11. Popovic, D., Reinares, M., Goikolea, J.M., Bonnin, C.M., Gonzalez-Pinto, A., & Vieta, E. (2011). Polarity index of pharmacological agents used for maintenance treatment of bipolar disorder. European Neuropsychopharmacology. Vieta, E., Suppes, T., Eggens, I., Persson, I., Paulsson, B., Brecher, M., and trial 126 study investigators. (2008). Efficacy and safety of quetiapine in combination with lithium or divalproex for maintenance of patients with bipolar I disorder (international trial 126). Journal of Affective Disorders 109 (3), 251-263. Deeks, E.D. (2010). Risperidone long-acting injection: in bipolar I disorder. Drugs 70 (8), 1001-1012.
Editor's Notes
#4: The APA took the initiative to promote the idea of Psychologists being able to write prescriptions. This is what started the whole controversy over the matter. Patients can find much relief from their symptoms when using some form of medication for their illness. We spend a lot of time researching the medications before we use them. We test items such as how well they relieve the symptoms the patient experiences and how likely they are to experience an episode again.

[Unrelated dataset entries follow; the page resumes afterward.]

-- ==== Sys2Proof/Machine/Drove.lean ====
section
/-! DEFINITION. The search commands of the Quesar die from issue to end: the index table, distances, the drove, the append log, the
merge and passage KV (R344 to R361). -/

namespace Sys2Proof.Machine

/-! Flash pages and the index table (R344, R345, R346). -/

/-- Physical address of a flash page. -/
def flashAddr (fp : Nat) : Nat := 0x100000000000 + fp * 0x4000

/-- FP of a node reference. -/
def refFp (r : Word) : Nat := (r.extractLsb' 0 32).toNat

/-- Slot of a node reference. -/
def refSlot (r : Word) : Nat := (r.extractLsb' 32 8).toNat

/-- The empty reference. -/
def emptyRef : Word := BitVec.allOnes 64

/-- A node reference of a page and a slot. -/
def mkRef (fp slot : Nat) : Word := BitVec.ofNat 64 (slot * 2 ^ 32 + fp)

/-- An index descriptor's fields. -/
structure IndexD where
  addr : Nat
  num : Nat
  vfmt : Nat
  dim : Nat
  deg : Nat
  entry : Word
  pdir : Nat
  npass : Nat
  blkb : Nat
  logBase : Nat
  logCap : Nat
  head : Nat
  tail : Nat
  kvpool : Nat
  freepg : Nat
deriving DecidableEq, Repr

/-- NC. -/
def IndexD.nc (x : IndexD) : Nat := (x.dim + 15) / 16

/-- Bytes of a body of `nc` chunks in a format. -/
def bodyBytes (vfmt nc : Nat) : Nat := 16 * nc * codeWidth vfmt / 8 + (if vfmt = 13 then 2 * ((16 * nc + 31) / 32) else 0)

/-- Bytes of the headers, padded. -/
def IndexD.hdrBytes (x : IndexD) : Nat := roundUp (4 * (x.nc - 1)) 16

/-- Offset of a node's neighbours. -/
def IndexD.nbrAt (x : IndexD) : Nat := 16 + x.hdrBytes + bodyBytes x.vfmt x.nc

/-- NSZ. -/
def IndexD.nsz (x : IndexD) : Nat := roundUp (x.nbrAt + 8 * x.deg) 64

/-- LSZ. -/
def IndexD.lsz (x : IndexD) : Nat := roundUp x.nbrAt 64

/-- Slots of a page. -/
def IndexD.slots (x : IndexD) : Nat := 16384 / x.nsz

/-- A reference names a slot of a flash page. -/
def IndexD.refOk (x : IndexD) (r : Word) : Bool :=
  r.extractLsb' 40 24 == 0 && decide (refFp r < 2 ^ 30) && decide (refSlot r < x.slots)

/-- The physical address of the first byte of an interval that lies in a failing line. What the Quesar die reads by physical address has no
virtual one for its record's ADDR to hold (R416; log entry 94). -/
def badAt (s : State) (pa n : Nat) : Option Nat := (badByte s pa n).map fun i => pa + i

/-- An index's descriptor, read with an address space's right (R345), or the fault that ends the command. -/
def readIndex (s : State) (aspace : BitVec 12) (n : Nat) : Except (Cause × Nat) IndexD :=
  let a := s.quesarBase.toNat + 128 * n
  let f (o len : Nat) : Nat := rdHomeNat s (a + o) len
  let ctl := f 0 8
  let x : IndexD :=
    { addr := a, num := n, vfmt := natBits ctl 18 14, dim := natBits ctl 30 19 + 1, deg := natBits ctl 37 31
      entry := BitVec.ofNat 64 (f 8 8), pdir := f 0x10 8, npass := f 0x18 4, blkb := f 0x1C 2, logBase := f 0x20 8, logCap := f 0x28 4
      head := f 0x30 8, tail := f 0x38 8, kvpool := f 0x40 8, freepg := f 0x48 8 }
  if let some i := badAt s a 128 then .error (.storageError, i)
  else if BitVec.ofNat 12 ctl ≠ aspace then .error (.permission, 0)
  else if !ctl.testBit 12 || !([1, 3, 5, 13].contains x.vfmt) || x.deg = 0 || 64 < x.deg || ctl / 2 ^ 38 ≠ 0 || 2 ^ 30 ≤ x.pdir ||
      x.blkb = 0 || 4095 < x.blkb || f 0x1E 2 ≠ 0 || !isNear s x.logBase || x.logBase % 4096 ≠ 0 || f 0x2C 4 ≠ 0 ||
      !((List.range 21).any fun i => x.logCap = 2 ^ (i + 4)) || 2 ^ 32 ≤ x.head || 2 ^ 32 ≤ x.tail ||
      x.logCap < (x.tail + 2 ^ 32 - x.head) % 2 ^ 32 || (x.kvpool ≠ 0 && !isNear s x.kvpool) || 2 ^ 30 ≤ x.freepg || f 0x50 48 ≠ 0 ||
        16384 < x.nsz ||
      !(x.entry = emptyRef || x.refOk x.entry) then .error (.indexState, 0)
  else .ok x

/-- Bytes that the Quesar die writes into the module's memory, performed at their home; no die's copy of their lines stays, so that every
observer reads them from then on (R352). -/
def quesarPut (s : State) (pa : Nat) (bytes : List Byte) : State :=
  wrHomeBytes (dropLines (flushHeld (flushHeld s 0 pa bytes.length) 1 pa bytes.length) pa bytes.length) pa bytes

/-- The same by physical address, as the slices see it (R373). -/
def quesarWrite (s : State) (pa : Nat) (bytes : List Byte) : State := seenLines (quesarPut s pa bytes) pa bytes.length

/-- The reads of an index's descriptor (R345) and of log entries (R357), as the slices see them (R373). -/
def indexSeen (s : State) (n : Nat) : State := seenLines s (s.quesarBase.toNat + 128 * n) 128

/-- A field of a descriptor that the device writes. -/
def putIndex (s : State) (x : IndexD) (off n v : Nat) : State := quesarWrite s (x.addr + off) (leBytes n v)

/-- MERGING. -/
def putMerging (s : State) (x : IndexD) (on : Bool) : State :=
  let ctl := rdHomeNat s x.addr 8
  putIndex s x 0 8 (if ctl.testBit 13 then (if on then ctl else ctl - 2 ^ 13) else if on then ctl + 2 ^ 13 else ctl)

/-- The exact decoded values of a body (R34, R346); none is a format conflict (R33). -/
def decodeBody (vfmt nc : Nat) (b : List Byte) : Option (List Val) :=
  let n := 16 * nc
  match numFmt vfmt with
  | some (.flt f) => some ((List.range n).map fun i => f.val (recNat b (i * (f.width / 8)) (f.width / 8)))
  | some (.int w sg) => some ((List.range n).map fun i => Val.ofInt (ofIntFmt w sg (recNat b (i * (w / 8)) (w / 8))))
  | some .q4e =>
    let groups := (List.range (n / 4)).map fun g => q4Decode (recNat b (2 * g) 2)
    if groups.any Option.isNone then none
    else
      let vs := groups.flatMap fun g => g.getD []
      some (vs.zipIdx.map fun (v, i) => (mulV v (FFmt.bf16.val (recNat b (n / 2 + 2 * (i / 32)) 2))).1)
  | none => none

/-- A stored vector: what a node or a log entry holds (R346, R357). -/
structure VecRec where
  vid : BitVec 48
  del : Bool
  aop : Nat
  norm : Nat
  hdrs : List Nat
  x : List Val
  nbrs : List Word
deriving DecidableEq, Repr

#5: Lithium has been proven to be effective for both manic and depressive episodes (Tanious & Malhi, 2011). Has also been helpful in lowering the suicide rate in bipolar patients (Johnson, Wang, Sun, McEwen, Chatterji &Young, 2009). Unfortunately, lithium does have a downside. The delay in effectiveness can be a long one. For manic episodes it can take 6 to 10 days for full effectiveness (Tanious & Malhi, 2011). In a depressive state it can take even longer; with an average between 6 to 8 weeks (Tanious & Malhi, 2011)! A study on rats showed that lithium can help reduce stress in the brain, the amygdala to be exact (Johnson, Wang, Sun, McEwen, Chattarji, & Young, 2009). The lithium helped in the rats that were given stress, but there was no affect on the others (Johnson, Wang, Sun, McEwen, Chattarji, & Young, 2009).

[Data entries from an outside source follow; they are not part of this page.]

/-! The scheduler block (R313). -/

/-- A die's scheduler block. -/
def getSched (s : State) (die : Nat) : SchedCtl := vget s.sched die ⟨0, 0, false, 0, 0, 0, 0⟩

/-- The bits of a scheduler block, with PENTRY and PDEAD as last written. -/
def schedImage (c : SchedCtl) : Nat :=
  c.savefree.toNat + c.savecnt.toNat * 2 ^ 64 + (if c.recovery then 2 ^ 96 else 0) + c.dline.toNat * 2 ^ 128 +
    c.dlprio.toNat * 2 ^ 144 + c.pentry.toNat * 2 ^ 192 + c.pdead.toNat * 2 ^ 208

/-- A write to a scheduler block; GO makes a host pre-emption request (R305, R313). -/
def schedWrite (s : State) (die rel size v : Nat) : State :=
  let x := merge (schedImage (getSched s die)) rel size v
  let c : SchedCtl :=
    { dlprio := regField x 151 144, dline := regField x 143 128, recovery := x.testBit 96, savecnt := regField x 95 64
      savefree := BitVec.ofNat 64 (natBits x 51 16 * 2 ^ 16), pentry := regField x 207 192, pdead := regField x 239 208 }
  let s1 := { s with sched := vset s.sched die c }
  if covers rel size 240 && x.testBit 240 then hostPreempt s1 die c.pentry.toNat c.pdead.toNat else s1

/-- HOST_PREEMPTION_REQUEST (R313). -/
def execHostPreemptionRequest (m die : Nat) (entry : BitVec 16) (dead : BitVec 32) (s : State) : Out :=
  ownedDo s m fun t =>
    if die < capsDies t then
      hostPreempt { t with sched := vset t.sched die { getSched t die with pentry := entry, pdead := dead } } die entry.toNat dead.toNat
    else t

/-! The other blocks of R383. -/

/-- The bits of a Hearth control block (R362). -/
def hearthImage (h : HearthCtl) : Nat := h.region.toNat + h.nopin.toNat * 2 ^ 16 + h.silence.toNat * 2 ^ 32

/-- A write to a Hearth control block (R362): REGION is held while an entry of the die is pinned or evicting. -/
def hearthWrite (s : State) (die rel size v : Nat) : State :=
  let h := vget s.hearth die ⟨0, 0, 0⟩
  let x := merge (hearthImage h) rel size v
  let busy := s.streams.any fun e => e.die == die && e.held
  let h' : HearthCtl := ⟨regField x 47 32, regField x 31 16, if busy then h.region else regField x 5 0⟩
  { s with hearth := vset s.hearth die h' }

/-- A die's link control block. -/
def getLinkCtl (s : State) (die : Nat) : LinkCtl := vget s.linkCtl die ⟨0, 0, 0, 0, 0⟩

/-- A write to a link control block (R384): KOLMAP and REEVEMAP are read-only. -/
def linkCtlWrite (s : State) (die rel size v : Nat) : State :=
  let c := getLinkCtl s die
  let x := merge (c.routebase.toNat + c.commbase.toNat * 2 ^ 64 + c.qpbase.toNat * 2 ^ 128) rel size v
  { s with linkCtl := vset s.linkCtl die { c with
    qpbase := regField x 191 128, commbase := regField x 127 64, routebase := regField x 63 0 } }

/-- A write to the Quesar control block (R383). -/
def quesarBaseWrite (s : State) (rel size v : Nat) : State :=
  if capsQuesar s then
    { s with quesarBase := BitVec.ofNat 64 (natBits (merge s.quesarBase.toNat rel size v) 51 7 * 2 ^ 7) }
  else s

/-- A write to a link's status register (R381 to R383): on a part with one die the die boundary's ignores it, and EN as `enWrites` says. -/
def linkWrite (s : State) (n rel size v : Nat) : State :=
  let l := getLink s n
  if n = 20 ∧ capsDies s = 1 then s
  else
    let x := merge (l.retry.toNat * 2 ^ 48 + l.drop.toNat * 2 ^ 32 + (if l.en then 2 ^ 11 else 0)) rel size v
    let s1 := putLink s n { l with retry := regField x 63 48, drop := regField x 47 32 }
    if rel = 0 then (if x.testBit 11 then linkOn s1 n else linkOff s1 n) else s1

/-- A block of the register space of PCIe function 0 (R383). -/
inductive Block where
  | page | launch (die : Nat) | sched (die : Nat) | hearth (die : Nat) | linkCtl (die : Nat) | quesar | link (n : Nat)
deriving DecidableEq, Repr

/-- The block in which an access wholly lies, and its offset there (R383). -/
def blockAt (s : State) (off size : Nat) : Option (Block × Nat) :=
  let die := off / 0x100000
  let o := off % 0x100000
  if die < 2 then
    if capsDies s ≤ die then none
    else if o + size ≤ 0x40 then some (.page, o)
    else if 0x40 ≤ o ∧ o + size ≤ 0x48 then some (.launch die, o - 0x40)
    else if 0x80 ≤ o ∧ o + size ≤ 0xA0 then some (.sched die, o - 0x80)
    else if 0xA0 ≤ o ∧ o + size ≤ 0xA8 then some (.hearth die, o - 0xA0)
    else if 0xC0 ≤ o ∧ o + size ≤ 0x100 then some (.linkCtl die, o - 0xC0)
    else none
  else if 0x800000 ≤ off ∧ off + size ≤ 0x800008 then some (.quesar, off - 0x800000)
  else if 0x900000 ≤ off ∧ off + size ≤ 0x900090 then some (.link ((off - 0x900000) / 8), off % 8)
  else if 0x900100 ≤ off ∧ off + size ≤ 0x900110 then some (.link (18 + (off - 0x900100) / 8), off % 8)
  else if 0x900200 ≤ off ∧ off + size ≤ 0x900208 then some (.link 20, off % 8)
  else none

/-- An owner's write to a block (R383). -/
def blockWrite (s : State) (b : Block) (rel size v : Nat) : State :=
  match b with
  | .page => pageWrite s rel size v
  | .launch die =>
    let x := BitVec.ofNat 64 (merge (vget s.launchReg die 0).toNat rel size v)
    let s1 := { s with launchReg := vset s.launchReg die x }
    if covers rel size 63 then launchWrite s1 die x else s1
  | .sched die => schedWrite s die rel size v
  | .hearth die => hearthWrite s die rel size v
  | .linkCtl die => linkCtlWrite s die rel size v
  | .quesar => quesarBaseWrite s rel size v
  | .link n => linkWrite s n rel size v

/-! The management block (R408 to R411). -/

/-- The management block replaced; a change that R393 names raises its vector. -/
def putMgmt (s : State) (g : Mgmt) : State :=
  let old := s.mgmt
  let s1 := { s with mgmt := g }
  if g.ready = old.ready ∧ g.failed = old.failed ∧ g.bdone = old.bdone ∧ g.throt = old.throt ∧ g.owner = old.owner then s1
  else raiseMsix s1 1 0

/-- OWNER and HANDTO after a write that covers them, or none where it is counted (R410). -/
def ownNext (owner handto m c h : BitVec 3) : Option (BitVec 3 × BitVec 3) :=
  if c = 0 ∧ h = 0 then (if owner = m then some (0, 0) else none)
  else if c = 0 then (if owner = m then some (owner, h) else none)
  else if c = m ∧ owner = m then some (owner, h)
  else if c ≠ m then none
  else if owner = 0 then some (m, handto)
  else if handto = m then some (m, 0)
  else none

/-- A write of bits [31:0] acts on ownership (R410). -/
def ownWrite (s : State) (m c h : BitVec 3) : State :=
  match ownNext s.mgmt.owner s.mgmt.handto m c h with
  | some (o, t) => putMgmt s { s.mgmt with owner := o, handto := t }
  | none => addNown s

/-- ALLOT written (R411). It names no quad and no die: it covers that number in every quad or die of the module. -/
def allotWrite (s : State) (v : Word) : State :=
  let level := (v.extractLsb' 60 3).toNat
  let n := (v.extractLsb' 0 11).toNat
  let used := s.netBars.any fun b => decide (b.1.level = level) && decide (b.1.num = n) && b.2.kind != .free
  if v.extractLsb' 11 37 ≠ 0 ∨ level = 0 ∨ 4 < level ∨ barCount level ≤ n ∨ used = true then s
  else
    let rest := s.allots.filter fun a => !decide (a.1 = level ∧ a.2.1 = n)
    { s with allots := if v.getLsbD 63 then rest ++ [(level, n, v.extractLsb' 48 12)] else rest }

/-- FRING written (R411). -/
def fringWrite (s : State) (v : Word) : State :=
  let aspace := v.extractLsb' 52 12
  let pa := natBits v.toNat 51 6 * 64
  if pa = 0 then { s with frings := s.frings.filter fun f => !decide (f.1 = aspace) }
  else if isNear s pa then { s with frings := assocSet s.frings aspace pa }
  else s

/-- A part of PKGSET taken by its first write; PKG_ID takes the value once both are written (R408). -/
def pkgWrite (s : State) (low high : Bool) (v : BitVec 10) : State :=
  let g := s.mgmt
  let lo := if low && !g.pkgw.getLsbD 0 then v.extractLsb' 0 4 else g.pkgset.extractLsb' 0 4
  let hi := if high && !g.pkgw.getLsbD 1 then v.extractLsb' 4 6 else g.pkgset.extractLsb' 4 6
  let w := g.pkgw ||| (if low then 1 else 0) ||| (if high then 2 else 0)
  { s with mgmt := { g with pkgset := hi ++ lo, pkgw := w }, pkgId := if w = 3 then hi ++ lo else s.pkgId }

/-- PLIMIT's limits (R414). -/
def clampLimit (part : Part) (v : BitVec 12) : BitVec 12 :=
  let top : BitVec 12 := if part = .a then 2800 else 1300
  if top.toNat < v.toNat then top else if v.toNat < 400 then 400 else v

/-- PLIMIT written (R414). -/
def limitWrite (s : State) (v : BitVec 12) : State := { s with mgmt := { s.mgmt with plimit := clampLimit s.part v } }

/-- The writable bits of the management block beside ownership. -/
def mgmtImage (s : State) : Nat :=
  let g := s.mgmt
  g.frlost.toNat * 2 ^ 45 + g.nown.toNat * 2 ^ 52 + g.pkgset.toNat * 2 ^ 60 + g.plimit.toNat * 2 ^ 72 + g.serr.toNat * 2 ^ 96 +
    s.fringReg.toNat * 2 ^ 128 + s.allotReg.toNat * 2 ^ 192

/-- The fields of a management write beside CLAIM and HANDTO (R408, R411, R414). -/
def mgmtFields (s : State) (off size v : Nat) : State :=
  let x := merge (mgmtImage s) off size v
  let s1 := { s with
    mgmt := { s.mgmt with frlost := regField x 51 45, nown := regField x 59 52, serr := regField x 127 96 }
    fringReg := regField x 191 128, allotReg := regField x 255 192 }
  let s2 := pkgWrite s1 (covers off size 60) (covers off size 64) (regField x 69 60)
  let s3 := if covers off size 72 then limitWrite s2 (regField x 83 72) else s2
  let s4 := if covers off size 191 then fringWrite s3 s3.fringReg else s3
  if covers off size 255 then allotWrite s4 s4.allotReg else s4

/-- The management block as it reads (R408). -/
def mgmtRead (s : State) : Nat :=
  let g := s.mgmt
  g.owner.toNat + g.handto.toNat * 2 ^ 8 + g.ready.toNat * 2 ^ 24 + g.failed.toNat * 2 ^ 34 + (if g.bdone then 2 ^ 44 else 0) +
    g.frlost.toNat * 2 ^ 45 + g.nown.toNat * 2 ^ 52 + g.pkgset.toNat * 2 ^ 60 + (if g.pkgw = 3 then 2 ^ 70 else 0) +
    (if g.throt then 2 ^ 71 else 0) + g.plimit.toNat * 2 ^ 72 + g.pmeas.toNat * 2 ^ 84 + g.serr.toNat * 2 ^ 96

/-- A write to the management block (R410). A non-owner's write is counted where a field of the block would have read otherwise. -/
def mgmtWrite (s : State) (m : BitVec 3) (off size v : Nat) : State :=
  if off = 0 then
    let s1 := ownWrite s m (regField v 5 3) (regField v 10 8)
    let s2 := mgmtFields s1 off size v
    if s1.mgmt.owner = m then s2
    else if mgmtRead s2 = mgmtRead s1 ∧ s2.pkgId = s1.pkgId then s1
    else addNown s1
  else if s.mgmt.owner = m then mgmtFields s off size v
  else addNown s

/-- A management write by a master (R408): codes 1 to 4. -/
def mastersWrite (s : State) (m off size v : Nat) : Out :=
  .next (if s.recovery ∨ m = 0 ∨ 4 < m then s else mgmtWrite s (BitVec.ofNat 3 m) off size v)

/-- CLAIM (R410). -/
def execClaim (m : Nat) (c h : BitVec 3) (s : State) : Out := mastersWrite s m 0 4 (c.toNat * 8 + h.toNat * 256)

/-- OWNERSHIP_RELEASE (R410). -/
def execOwnershipRelease (m : Nat) (s : State) : Out := mastersWrite s m 0 4 0

/-- HANDOVER (R410). -/
def execHandover (m : Nat) (h : BitVec 3) (s : State) : Out := mastersWrite s m 0 4 (h.toNat * 256)

/-- FUNCTION_LEVEL_RESET (R410): of an owning PCIe function, or the loss of the owning I3C controller. -/
def execFunctionLevelReset (m : Nat) (s : State) : Out :=
  .next (if (m = 1 ∨ m = 2 ∨ m = 4) ∧ s.mgmt.owner.toNat = m then putMgmt s { s.mgmt with owner := 0, handto := 0 } else s)

/-- ALLOT (R411). -/
def execAllot (m : Nat) (v : BitVec 64) (s : State) : Out := ownedDo s m fun t => allotWrite { t with allotReg := v } v

/-- FRING (R411). -/
def execFring (m : Nat) (v : BitVec 64) (s : State) : Out := ownedDo s m fun t => fringWrite { t with fringReg := v } v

#6: Quetiapine is often mixed with lithium to treat bipolar patients. One study combined it with lithium and a similar drug known as divalproex to test the drug as a mood stabilizer (Vieta, Suppes, Eggens, Persson, Paulson, Brecher, etc., 2008). The study showed that adding the Quetiapine delayed the times between episodes meaning it was helpful in stabilizing the mood of the patient longer (Vieta, Suppes, Eggens, Persson, Paulson, Brecher, etc., 2008). A 4 year study was done to see which medication was the best as a mood stabilizer. There were 6 treatment groups and each individual was evaluated once a month during the study (Altamura, Mundo, DellOsso, Tacchini, Buoli, & Calabrese, 2008). It was discovered that Quetiapine alone was very effective, but the most effective was the combination of lithium and quetiapine (Altamura, Mundo, DellOsso, Tacchini, Buoli, & Calabrese, 2008).
#7: There are two types of Antidepressants used in this study; tricyclic and Non-tricyclic (Koszewska & Rybakowski, 2009). More mood conversions were linked to women rather than men (Koszewska & Rybakowski, 2009).

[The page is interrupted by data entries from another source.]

-- ==== Sys2Proof/Decode.lean ====
section
/-! DEFINITION. The decoder of a core's instruction words, the decoder of a reeve's own words, and after them the encoder
(R53 to R65, R71). The decoder is total: a word that is no instruction is rejected by the step of R71 that rejects it. -/

namespace Sys2Proof

/-- The units whose absence R72 reports. -/
inductive Unit' where
  | quesar | hearth | eth
deriving DecidableEq, Repr

/-- Why a word is no instruction. -/
inductive DecodeError where
  /-- R71 steps 1 and 2: the major opcode or a code beneath it is not assigned. -/
  | code
  /-- R71 steps 4 and 5: a reserved field is set or an operand limit is broken; the unit the word needs, if any, which
  step 3 checks first. -/
  | field (unit : Option Unit')
deriving DecidableEq, Repr

/-- R71 steps 4 and 5 for an assigned code: the reserved bits `mask` are zero and the operand limits hold. -/
def checked (w mask : BitVec 32) (unit : Option Unit') (i : Instr) : Except DecodeError Instr :=
  if w &&& mask = 0 ∧ i.wf = true then .ok i else .error (.field unit)

/-- Field [lo + len - 1 : lo] of a word (R3). -/
abbrev fld (w : BitVec 32) (lo len : Nat) : BitVec len := w.extractLsb' lo len

/-- Major 0x01: ADD, SUB, MUL, MULH, MULHN, DIV, DIVN, REM, REMN, AND, OR, XOR, ANDN, SHL, SHR, SAR, ROL, MIN, MAX, MINN, MAXN, POPC, CLZ, CTZ, BFX, BFI, SEL, MOV. -/
def decodeMajor01 (w : BitVec 32) : Except DecodeError Instr :=
  match (fld w 5 6).toNat with
  | 0x00 => checked w 0x00000000#32 none (.add (fld w 21 5) (fld w 16 5) (fld w 11 5) (fld w 3 2) (fld w 0 3))
  | 0x01 => checked w 0x00000000#32 none (.sub (fld w 21 5) (fld w 16 5) (fld w 11 5) (fld w 3 2) (fld w 0 3))
  | 0x02 => checked w 0x00000000#32 none (.mul (fld w 21 5) (fld w 16 5) (fld w 11 5) (fld w 3 2) (fld w 0 3))
  | 0x03 => checked w 0x00000000#32 none (.mulh (fld w 21 5) (fld w 16 5) (fld w 11 5) (fld w 3 2) (fld w 0 3))
  | 0x04 => checked w 0x00000000#32 none (.mulhn (fld w 21 5) (fld w 16 5) (fld w 11 5) (fld w 3 2) (fld w 0 3))
  | 0x05 => checked w 0x00000000#32 none (.div (fld w 21 5) (fld w 16 5) (fld w 11 5) (fld w 3 2) (fld w 0 3))
  | 0x06 => checked w 0x00000000#32 none (.divn (fld w 21 5) (fld w 16 5) (fld w 11 5) (fld w 3 2) (fld w 0 3))
  | 0x07 => checked w 0x00000000#32 none (.rem (fld w 21 5) (fld w 16 5) (fld w 11 5) (fld w 3 2) (fld w 0 3))
  | 0x08 => checked w 0x00000000#32 none (.remn (fld w 21 5) (fld w 16 5) (fld w 11 5) (fld w 3 2) (fld w 0 3))
  | 0x09 => checked w 0x00000000#32 none (.and (fld w 21 5) (fld w 16 5) (fld w 11 5) (fld w 3 2) (fld w 0 3))
  | 0x0A => checked w 0x00000000#32 none (.or (fld w 21 5) (fld w 16 5) (fld w 11 5) (fld w 3 2) (fld w 0 3))
  | 0x0B => checked w 0x00000000#32 none (.xor (fld w 21 5) (fld w 16 5) (fld w 11 5) (fld w 3 2) (fld w 0 3))
  | 0x0C => checked w 0x00000000#32 none (.andn (fld w 21 5) (fld w 16 5) (fld w 11 5) (fld w 3 2) (fld w 0 3))
  | 0x0D => checked w 0x00000000#32 none (.shl (fld w 21 5) (fld w 16 5) (fld w 11 5) (fld w 3 2) (fld w 0 3))
  | 0x0E => checked w 0x00000000#32 none (.shr (fld w 21 5) (fld w 16 5) (fld w 11 5) (fld w 3 2) (fld w 0 3))
  | 0x0F => checked w 0x00000000#32 none (.sar (fld w 21 5) (fld w 16 5) (fld w 11 5) (fld w 3 2) (fld w 0 3))
  | 0x10 => checked w 0x00000000#32 none (.rol (fld w 21 5) (fld w 16 5) (fld w 11 5) (fld w 3 2) (fld w 0 3))
  | 0x11 => checked w 0x00000000#32 none (.min (fld w 21 5) (fld w 16 5) (fld w 11 5) (fld w 3 2) (fld w 0 3))
  | 0x12 => checked w 0x00000000#32 none (.max (fld w 21 5) (fld w 16 5) (fld w 11 5) (fld w 3 2) (fld w 0 3))
  | 0x13 => checked w 0x00000000#32 none (.minn (fld w 21 5) (fld w 16 5) (fld w 11 5) (fld w 3 2) (fld w 0 3))
  | 0x14 => checked w 0x00000000#32 none (.maxn (fld w 21 5) (fld w 16 5) (fld w 11 5) (fld w 3 2) (fld w 0 3))
  | 0x15 => checked w 0x0000F800#32 none (.popc (fld w 21 5) (fld w 16 5) (fld w 3 2) (fld w 0 3))
  | 0x16 => checked w 0x0000F800#32 none (.clz (fld w 21 5) (fld w 16 5) (fld w 3 2) (fld w 0 3))
  | 0x17 => checked w 0x0000F800#32 none (.ctz (fld w 21 5) (fld w 16 5) (fld w 3 2) (fld w 0 3))
  | 0x18 => checked w 0x00000000#32 none (.bfx (fld w 21 5) (fld w 16 5) (fld w 11 5) (fld w 3 2) (fld w 0 3))
  | 0x19 => checked w 0x00000000#32 none (.bfi (fld w 21 5) (fld w 16 5) (fld w 11 5) (fld w 3 2) (fld w 0 3))
  | 0x1A => checked w 0x00000000#32 none (.sel (fld w 21 5) (fld w 16 5) (fld w 11 5) (fld w 3 2) (fld w 0 3))
  | 0x1B => checked w 0x0000F800#32 none (.mov (fld w 21 5) (fld w 16 5) (fld w 3 2) (fld w 0 3))
  | _ => .error .code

#8: A study was done using Risperidone in two forms; an oral medication and an long-acting injections (Deeks, 2010). The long-acting injection was proven to be very beneficial as a maintenance treatment for bipolar disorder (Deeks, 2010). Risperidone combined with lithium is also very effective (Deeks, 2010).
#9: A study was done using lithium and venlafaxine to see which one the phenomenon was more likely on (Amsterdam & Shults, 2009). It showed us that tachyphylaxis was likely to happen in both treatments equally (Amsterdam & Shults, 2009). This shows us that we need to watch out for tachyphylaxis and that most of these medications are not meant to be used for a long period of time (Amsterdam & Shults, 2009). They would need to be altered when signs of tolerance were evident.